(Items listed in a dataset)
-- Opening Marker --
-- ==== Sys2Proof/Machine/Driver.lean ====
section
/-! DEFINITION. The host's software around the core: the packing of slots (20_memory.md R30, R31) and the two hashers as
command sequences and as pure functions (44_host_sequences.md R81 to R87). These are rules about the host, not about the core. -/

namespace Sys2Proof.Machine

/-- Word `2k` of a slot: its low half (20_memory.md R30). -/
def slotLow (q : Slot) : Word := q.extractLsb' 0 32

/-- Word `2k + 1` of a slot: its high half (20_memory.md R30). -/
def slotHigh (q : Slot) : Word := q.extractLsb' 32 32

/-- `slot[k] = { w[2k+1], w[2k] }` (20_memory.md R30). -/
def packSlot (low high : Word) : Slot := high ++ low

/-- The words of an input of slots, in order (44_host_sequences.md R81). -/
def slotWords (qs : List Slot) : List Word := qs.flatMap fun q => [slotLow q, slotHigh q]

/-- The digest as four slots (43_state_accumulator.md R76, 44_host_sequences.md R87). -/
def digestSlots (h : Vector Word 8) : Vector Slot 4 :=
  Vector.ofFn fun k : Fin 4 => packSlot h[2 * k.val] h[2 * k.val + 1]

/-- The bytes of a word, least significant first; used only to compare with byte strings (20_memory.md R31). -/
def wordBytes (w : Word) : List (BitVec 8) :=
  [w.extractLsb' 0 8, w.extractLsb' 8 8, w.extractLsb' 16 8, w.extractLsb' 24 8]

/-- One compression of a job: the block, the byte counter after it and the final flag. The counter is the host's unsigned
integer (44_host_sequences.md R84). -/
structure Block where
  words : Vector Word 16
  t : Nat
  final : Bool
deriving DecidableEq, Repr

/-- Up to sixteen words as a block, the rest of it zero (44_host_sequences.md R82 step 3). -/
def padBlock (ws : List Word) : Vector Word 16 := Vector.ofFn fun j : Fin 16 => ws.getD j.val 0#32

/-- The blocks of the general hasher from a counter `t` on (44_host_sequences.md R82): full blocks while MORE than sixteen
words remain, then the tail, exactly once. The fuel is never short when it is at least the number of words. -/
def blocksFrom : Nat → Nat → List Word → List Block
  | 0, t, ws => [{ words := padBlock ws, t := t + 4 * ws.length, final := true }]
  | n + 1, t, ws =>
    if 16 < ws.length then
      { words := padBlock (ws.take 16), t := t + 64, final := false } :: blocksFrom n (t + 64) (ws.drop 16)
    else [{ words := padBlock ws, t := t + 4 * ws.length, final := true }]

/-- The blocks of a message (44_host_sequences.md R82). -/
def messageBlocks (ws : List Word) : List Block := blocksFrom ws.length 0 ws

/-- The commands of one block: sixteen `LDM`, then `COMP` (44_host_sequences.md R82). -/
def Block.commands (b : Block) : List Instr :=
  (List.finRange 16).map (fun j => Instr.ldm j b.words[j]) ++ [.comp (BitVec.ofNat 32 b.t) b.final]

/-- `RDDIGEST`: the eight words of H in order (30_encoding.md R52). -/
def readDigest : List Instr := (List.finRange 8).map Instr.rdh

/-- The command sequence of the general hasher on 32-bit words (44_host_sequences.md R82). -/
def hashCommands (ws : List Word) : List Instr :=
  .init :: ((messageBlocks ws).flatMap Block.commands ++ readDigest)

/-- The command sequence of the fixed-block hasher on sixteen words (44_host_sequences.md R83). -/
def hashFixedBlockCommands (b : Vector Word 16) : List Instr :=
  .init :: ((List.finRange 16).map (fun j => Instr.ldm j b[j]) ++ [.comp 64#32 true] ++ readDigest)

/-- `hash(input, output)`: refused, before any command is sent, for an output that is not 4 slots (44_host_sequences.md R85)
or an input of 2^29 slots or more (R84). -/
def hashGeneral (input : List Slot) (outSlots : Nat) : Except Refusal (List Instr) :=
  if outSlots ≠ 4 then .error .bufferSize
  else if 2 ^ 29 ≤ input.length then .error .counterCeiling
  else .ok (hashCommands (slotWords input))

/-- `hashFixedBlock(input, output)`: refused for an input that is not 8 slots or an output that is not 4
(44_host_sequences.md R83, R85). -/
def hashFixedBlock (input : List Slot) (outSlots : Nat) : Except Refusal (List Instr) :=
  if input.length ≠ 8 ∨ outSlots ≠ 4 then .error .bufferSize
  else .ok (hashFixedBlockCommands (padBlock (slotWords input)))

/-- One block's compression of a chaining value. -/
def Block.apply (h : Vector Word 8) (b : Block) : Vector Word 8 :=
  compress h b.words (BitVec.ofNat 32 b.t) b.final

/-- The digest the general hasher's commands leave in H (44_host_sequences.md R82, 40_compress.md R59). -/
def hashValue (ws : List Word) : Vector Word 8 := (messageBlocks ws).foldl Block.apply initialH

/-- The host puts commands at the end of its stream, as their words (30_encoding.md R40); log 4. -/
def State.submit (s : State) (is : List Instr) : State :=
  { s with cmds := s.cmds ++ is.filterMap Instr.commandWord }

end Sys2Proof.Machine
end

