-- ==== Sys2Proof/Tests/Slice0.lean ====
section
/-! SUPPORT. Tests. Expected results are the spec's: 30_encoding.md sections 2, 4 and 5, 95_test_vectors.md section 1 and
96_test_vectors_derived.md section 3. First the well-formedness checks, then decoding, then one step of each instruction,
then a witness for the hypotheses of every statement of Certificates/Slice0/Obligations.lean. -/

namespace Sys2Proof.Tests

open Sys2Proof.Machine Sys2Proof.Safety Sys2Proof.Claims

/-! ### Well-formedness: one ill-formed term for each check -/

theorem test_wf_reserved_opcode : (Written.command { op := 6#4, idx := 0#4, data := 0#32 }).wellFormed = false := by decide
theorem test_wf_last_reserved_opcode :
    (Written.command { op := 15#4, idx := 0#4, data := 0#32 }).wellFormed = false := by decide
theorem test_wf_format_z_idx : (Written.command { op := 0#4, idx := 8#4, data := 0#32 }).wellFormed = false := by decide
theorem test_wf_format_z_data : (Written.command { op := 1#4, idx := 0#4, data := 1#32 }).wellFormed = false := by decide
theorem test_wf_format_h_idx3 : (Written.command { op := 2#4, idx := 8#4, data := 0#32 }).wellFormed = false := by decide
theorem test_wf_format_c_idx3 : (Written.command { op := 4#4, idx := 8#4, data := 0#32 }).wellFormed = false := by decide
theorem test_wf_format_c_idx2 : (Written.command { op := 4#4, idx := 4#4, data := 0#32 }).wellFormed = false := by decide
theorem test_wf_format_c_idx1 : (Written.command { op := 4#4, idx := 3#4, data := 64#32 }).wellFormed = false := by decide
theorem test_wf_format_q_idx3 : (Written.command { op := 5#4, idx := 8#4, data := 0#32 }).wellFormed = false := by decide
theorem test_wf_format_q_data : (Written.command { op := 5#4, idx := 0#4, data := 1#32 }).wellFormed = false := by decide
theorem test_wf_round_ten : (Written.sequencer { phase := 1#2, rnd := 10#4, step := 0#3 }).wellFormed = false := by decide
theorem test_wf_phase_three : (Written.sequencer { phase := 3#2, rnd := 0#4, step := 0#3 }).wellFormed = false := by decide
theorem test_wf_idle_step : (Written.sequencer { phase := 0#2, rnd := 0#4, step := 1#3 }).wellFormed = false := by decide
theorem test_wf_idle_round : (Written.sequencer { phase := 0#2, rnd := 1#4, step := 0#3 }).wellFormed = false := by decide
theorem test_wf_feed_step : (Written.sequencer { phase := 2#2, rnd := 0#4, step := 7#3 }).wellFormed = false := by decide
theorem test_wf_feed_round : (Written.sequencer { phase := 2#2, rnd := 15#4, step := 0#3 }).wellFormed = false := by decide
theorem test_wf_accepts : (Written.command { op := 3#4, idx := 15#4, data := 0xFFFFFFFF#32 }).wellFormed = true ∧
    (Written.command { op := 4#4, idx := 1#4, data := 0xFFFFFFFF#32 }).wellFormed = true ∧
    (Written.sequencer { phase := 1#2, rnd := 9#4, step := 7#3 }).wellFormed = true := by decide

/-! ### Decoding: words written out bit by bit, `op` then `idx` then `data` (R41, R42) -/

theorem test_decode_nop : decodeCommand 0b0000_0000_00000000000000000000000000000000#40 = .command .nop := by decide
theorem test_decode_init : decodeCommand 0b0001_0000_00000000000000000000000000000000#40 = .command .init := by decide
theorem test_decode_ldh : decodeCommand 0b0010_0111_01011011111000001100110100011001#40 =
    .command (.ldh 7 0x5BE0CD19#32) := by decide
theorem test_decode_ldm : decodeCommand 0b0011_1111_00111111001111100011110100111100#40 =
    .command (.ldm 15 0x3F3E3D3C#32) := by decide
theorem test_decode_comp : decodeCommand 0b0100_0001_00000000000000000000000001000000#40 =
    .command (.comp 64#32 true) := by decide
theorem test_decode_comp_not_final : decodeCommand 0b0100_0000_11111111111111111111111111111111#40 =
    .command (.comp 0xFFFFFFFF#32 false) := by decide
theorem test_decode_rdh : decodeCommand 0b0101_0111_00000000000000000000000000000000#40 = .command (.rdh 7) := by decide
/-- A sequencer word: PHASE 01, RND 1001, STEP 111 (R49). -/
theorem test_decode_g : decodeSequencer 0b01_1001_111#9 = some (.g 9 7) := by decide
theorem test_decode_g_middle : decodeSequencer 0b01_0100_111#9 = some (.g 4 7) := by decide
theorem test_decode_feed : decodeSequencer 0b10_0000_000#9 = some .feed := by decide
theorem test_decode_idle : decodeSequencer 0b00_0000_000#9 = none := by decide
theorem test_decode_no_sequencer_value : Seq.ofWord 0x0D0#9 = none ∧ Seq.ofWord 0x001#9 = none ∧ Seq.ofWord 0x101#9 = none ∧
    Seq.ofWord 0x180#9 = none := by decide
/-- Illegal words of 96_test_vectors_derived.md section 3.1. -/
theorem test_decode_bad_field : decodeCommand 0x0000000001#40 = .illegal .badField ∧
    decodeCommand 0x0800000000#40 = .illegal .badField ∧ decodeCommand 0x1F00000000#40 = .illegal .badField ∧
    decodeCommand 0x2800000000#40 = .illegal .badField ∧ decodeCommand 0x2F12345678#40 = .illegal .badField ∧
    decodeCommand 0x4200000040#40 = .illegal .badField ∧ decodeCommand 0x4E00000000#40 = .illegal .badField ∧
    decodeCommand 0x5000000001#40 = .illegal .badField ∧ decodeCommand 0x5800000000#40 = .illegal .badField ∧
    decodeCommand 0x5FFFFFFFFF#40 = .illegal .badField := by decide
theorem test_decode_reserved : decodeCommand 0x6000000000#40 = .illegal .reservedOp ∧
    decodeCommand 0x8123456789#40 = .illegal .reservedOp ∧ decodeCommand 0xFFFFFFFFFF#40 = .illegal .reservedOp ∧
    decodeCommand 0x6800000001#40 = .illegal .reservedOp := by decide
theorem test_encode : encode (.ldm 3 0x0F0E0D0C#32) = .command 0x330F0E0D0C#40 ∧
    encode (.comp 3#32 true) = .command 0x4100000003#40 ∧ encode (.rdh 1) = .command 0x5100000000#40 ∧
    encode (.g 5 0) = .sequencer 0x0A8#9 ∧ encode .feed = .sequencer 0x100#9 := by decide
theorem test_table_word : decodeTableWord 40 0x3300000000 = some (.ldm 3 0#32) ∧ decodeTableWord 16 0x080 = some (.g 0 0) ∧
    decodeTableWord 16 0x100 = some .feed ∧ decodeTableWord 40 0x6000000000 = none := by decide

/-! ### Tables: rows of SIGMA are permutations, groups of QR cover V twice (R19, R20) -/

theorem test_sigma_permutations : ∀ r : Fin 10, ∀ j : Fin 16, j ∈ (sigma[r]).toList := by decide
theorem test_groups_cover : ∀ k : Fin 16,
    (∃ s : Fin 8, s.val < 4 ∧ (k = qr[s].a ∨ k = qr[s].b ∨ k = qr[s].c ∨ k = qr[s].d)) ∧
    (∃ s : Fin 8, 4 ≤ s.val ∧ (k = qr[s].a ∨ k = qr[s].b ∨ k = qr[s].c ∨ k = qr[s].d)) := by decide
/-- 96_test_vectors_derived.md section 3.7. -/
theorem test_sched : sched 0 0 = { a := 0, b := 4, c := 8, d := 12, x := 0, y := 1 } ∧
    sched 5 2 = { a := 2, b := 6, c := 10, d := 14, x := 0, y := 11 } ∧
    sched 9 7 = { a := 3, b := 4, c := 9, d := 14, x := 13, y := 0 } := by decide

/-! ### Arithmetic: 96_test_vectors_derived.md section 3.2 -/

theorem test_add_wraps : add32 0xFFFFFFFF#32 1#32 = 0#32 ∧ add32 0x6A09E667#32 0x6BF9EE17#32 = 0xD603D47E#32 := by decide
theorem test_ror : ror32 0x12345678#32 16 = 0x56781234#32 ∧ ror32 0x12345678#32 12 = 0x67812345#32 ∧
    ror32 0x12345678#32 8 = 0x78123456#32 ∧ ror32 0x12345678#32 7 = 0xF02468AC#32 ∧
    ror32 0x80000001#32 7 = 0x03000000#32 := by decide
theorem test_not : not32 0x1F83D9AB#32 = 0xE07C2654#32 := by decide
theorem test_quarter : quarter 0xDEADBEEF#32 0xCAFEBABE#32 0x0BADF00D#32 0x8BADF00D#32 0x01234567#32 0x89ABCDEF#32 =
    { a := 0xF194909D#32, b := 0x75CF3939#32, c := 0x5A859F20#32, d := 0xFFBE8DB1#32 } := by decide
theorem test_quarter_ones : quarter 0xFFFFFFFF#32 0xFFFFFFFF#32 0xFFFFFFFF#32 0xFFFFFFFF#32 0xFFFFFFFF#32 0xFFFFFFFF#32 =
    { a := 0x000FFFDC#32, b := 0x3DB81BE4#32, c := 0xDC020DFE#32, d := 0xDC000DFF#32 } := by decide

/-! ### One step -/

/-- A state with all words zero, idle and without an error, every word marked as `mark` says. -/
def blank (mark : Bool) : State :=
  { h := Vector.replicate 8 0#32, m := Vector.replicate 16 0#32, v := Vector.replicate 16 0#32,
    hMark := Vector.replicate 8 mark, mMark := Vector.replicate 16 mark, vMark := Vector.replicate 16 mark,
    seq := .idle, err := false, cause := none, rsp := none, cmds := [], acts := [], resets := 0, refused := false }

/-- `blank` with a word on the command port. -/
def onPort (w : CmdWord) : State := { blank true with cmds := [w] }

/-- `blank` in the middle of a compression, with a word on the command port. -/
def busy (q : Seq) (w : CmdWord) : State := { onPort w with seq := q }

/-- `blank` with the error latch set, and a word on the command port. -/
def latched (c : IllegalCause) (w : CmdWord) : State := { onPort w with err := true, cause := some c }

/-- `blank`, unwritten, with a word on the command port. -/
def unwritten (w : CmdWord) : State := { blank false with cmds := [w] }

/-- `blank` with the host asserting reset while a word is on the command port. -/
def inReset (w : CmdWord) : State := { onPort w with acts := [.reset] }

/-- What a step answers, as data that can be compared. -/
def answer (o : Host.Outcome State Fault Refusal) : Option State :=
  match o with
  | .next s => some s
  | .fault _ => none
  | .refused _ => none

/-- The chaining value after `INIT` (95_test_vectors.md section 1.3). -/
def hi : Vector Word 8 :=
  #v[0x6B08E647#32, 0xBB67AE85#32, 0x3C6EF372#32, 0xA54FF53A#32, 0x510E527F#32, 0x9B05688C#32, 0x1F83D9AB#32, 0x5BE0CD19#32]

/-- The block of the known-answer vector (95_test_vectors.md section 1.2). -/
def km : Vector Word 16 :=
  #v[0x03020100#32, 0x07060504#32, 0x0B0A0908#32, 0x0F0E0D0C#32, 0x13121110#32, 0x17161514#32, 0x1B1A1918#32, 0x1F1E1D1C#32,
     0x23222120#32, 0x27262524#32, 0x2B2A2928#32, 0x2F2E2D2C#32, 0x33323130#32, 0x37363534#32, 0x3B3A3938#32, 0x3F3E3D3C#32]

theorem test_step_nop : (answer (step (onPort 0x0000000000#40))).map (fun t => (t.h, t.cmds, t.rsp, ready t)) =
    some (Vector.replicate 8 0#32, [], none, true) := by decide
theorem test_step_init : (answer (step (unwritten 0x1000000000#40))).map (fun t => (t.h, t.hMark, t.mMark)) =
    some (hi, Vector.replicate 8 true, Vector.replicate 16 false) := by decide
theorem test_step_ldh : (answer (step (unwritten 0x275BE0CD19#40))).map (fun t => (t.h[7], t.h[6], t.hMark[7], t.hMark[6])) =
    some (0x5BE0CD19#32, 0#32, true, false) := by decide
theorem test_step_ldm : (answer (step (unwritten 0x330F0E0D0C#40))).map (fun t => (t.m[3], t.m[2], t.mMark[3], t.mMark[2])) =
    some (0x0F0E0D0C#32, 0#32, true, false) := by decide
/-- The set-up step of 95_test_vectors.md section 1.3. -/
theorem test_step_comp : (answer (step { onPort 0x4100000040#40 with h := hi })).map (fun t => (t.v, t.seq, t.h, ready t)) =
    some (#v[0x6B08E647#32, 0xBB67AE85#32, 0x3C6EF372#32, 0xA54FF53A#32, 0x510E527F#32, 0x9B05688C#32, 0x1F83D9AB#32,
      0x5BE0CD19#32, 0x6A09E667#32, 0xBB67AE85#32, 0x3C6EF372#32, 0xA54FF53A#32, 0x510E523F#32, 0x9B05688C#32, 0xE07C2654#32,
      0x5BE0CD19#32], .mix 0 0, hi, false) := by decide
/-- 96_test_vectors_derived.md section 3.3, `t` = FFFFFFFF and `f` = 0. -/
theorem test_step_comp_not_final : (answer (step (onPort 0x40FFFFFFFF#40))).map (fun t => (t.v[12], t.v[13], t.v[14])) =
    some (0xAEF1AD80#32, 0x9B05688C#32, 0x1F83D9AB#32) := by decide
theorem test_step_rdh : (answer (step { onPort 0x5100000000#40 with h := hi })).map (fun t => (t.rsp, t.h)) =
    some (some 0xBB67AE85#32, hi) := by decide
/-- 96_test_vectors_derived.md section 3.8: just after reset `RDH 0` and `COMP 0, 1` are refused and ERR stays 0; after `INIT`
`RDH 0` is not. -/
theorem test_step_refused :
    (answer (step (unwritten 0x5000000000#40))).map (fun t => (t.refused, t.err)) = some (true, false) ∧
    (answer (step (unwritten 0x4100000000#40))).map (fun t => (t.refused, t.err)) = some (true, false) ∧
    (answer (step { unwritten 0x5000000000#40 with hMark := Vector.replicate 8 true })).map (fun t => (t.refused, t.err)) =
      some (false, false) := by decide
/-- 96_test_vectors_derived.md section 3.8: after `INIT` and `LDM 0..14`, `COMP 0, 1` is refused, and the whole run with it. -/
theorem test_run_refused : checkedRun 5 { onPort 0x4100000000#40 with mMark := (Vector.replicate 16 true).set 15 false } =
    .refused .unwrittenRead := rfl
/-- The first micro-step of 95_test_vectors.md section 1.3. -/
theorem test_step_g : (answer (step { busy (.mix 0 0) 0#40 with v := setup hi 64#32 true, m := km })).map
    (fun t => (t.v[0], t.v[4], t.v[8], t.v[12], t.seq)) =
    some (0x2637AFA2#32, 0xCFD693A4#32, 0x8B51A2BF#32, 0xB54DCE41#32, .mix 0 1) := by decide
theorem test_step_g_last : (answer (step (busy (.mix 9 7) 0#40))).map (fun t => t.seq) = some .feed := by decide
/-- 96_test_vectors_derived.md section 3.6, the first row. -/
theorem test_step_feed : (answer (step { busy .feed 0#40 with
      h := #v[0x01234567#32, 0x89ABCDEF#32, 0xFEDCBA98#32, 0x76543210#32, 0xDEADBEEF#32, 0xCAFEBABE#32, 0x0BADF00D#32,
        0x8BADF00D#32],
      v := #v[0x10101010#32, 0x11111111#32, 0x12121212#32, 0x13131313#32, 0x14141414#32, 0x15151515#32, 0x16161616#32,
        0x17171717#32, 0x18181818#32, 0x19191919#32, 0x1A1A1A1A#32, 0x1B1B1B1B#32, 0x1C1C1C1C#32, 0x1D1D1D1D#32,
        0x1E1E1E1E#32, 0x1F1F1F1F#32] })).map (fun t => (t.h, t.seq, ready t)) =
    some (#v[0x092B4D6F#32, 0x81A3C5E7#32, 0xF6D4B290#32, 0x7E5C3A18#32, 0xD6A5B6E7#32, 0xC2F6B2B6#32, 0x03A5F805#32,
      0x83A5F805#32], .idle, true) := by decide
/-- 96_test_vectors_derived.md section 3.8: `.word 0x2800000000` faults and does not write H[0]. -/
theorem test_step_illegal : (answer (step (unwritten 0x2800000000#40))).map (fun t => (statusWord t, t.hMark[0], t.cmds)) =
    some (0b1010#4, false, []) := by decide
theorem test_step_reserved : (answer (step (onPort 0x6000000000#40))).map (fun t => (statusWord t, t.rsp)) =
    some (0b0110#4, none) := by decide
theorem test_step_held_while_busy :
    (answer (step (busy (.mix 3 5) 0xF000000000#40))).map (fun t => (t.seq, t.cmds, t.err)) =
    some (.mix 3 6, [0xF000000000#40], false) := by decide
theorem test_step_held_in_error :
    (answer (step (latched .reservedOp 0x2800000000#40))).map (fun t => (statusWord t, t.cmds)) =
    some (0b0110#4, [0x2800000000#40]) := by decide
theorem test_step_reset : (answer (step { inReset 0x1000000000#40 with seq := .mix 3 5, err := true })).map
    (fun t => (statusWord t, t.seq, t.hMark, t.cmds, t.resets)) =
    some (0b0001#4, .idle, Vector.replicate 8 false, [0x1000000000#40], 1) := by decide
theorem test_step_withdrawn : (answer (step { onPort 0x1000000000#40 with acts := [.withdraw] })).map
    (fun t => (t.h, t.cmds)) = some (Vector.replicate 8 0#32, []) := by decide
theorem test_step_paused : (answer (step { onPort 0x1000000000#40 with acts := [.pause] })).map
    (fun t => (t.h, t.cmds, t.acts)) = some (Vector.replicate 8 0#32, [0x1000000000#40], []) := by decide
/-- The first step after reset performs the word that was placed. -/
theorem test_fetch : step (State.reset.withFetchWord 40 0x2000000005) =
    exec (.ldh 0 5#32) (State.reset.withFetchWord 40 0x2000000005).advanceHost.takeCommand := rfl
-- Closing Marker --
## What you have to do
From the entries above, write out only the lines starting at the line that holds "namespace Sys2Proof.Tests" and ending at the line that holds "each check -/", keeping both and matching them exactly.

## Result for this task
namespace Sys2Proof.Tests

open Sys2Proof.Machine Sys2Proof.Safety Sys2Proof.Claims

/-! ### Well-formedness: one ill-formed term for each check -/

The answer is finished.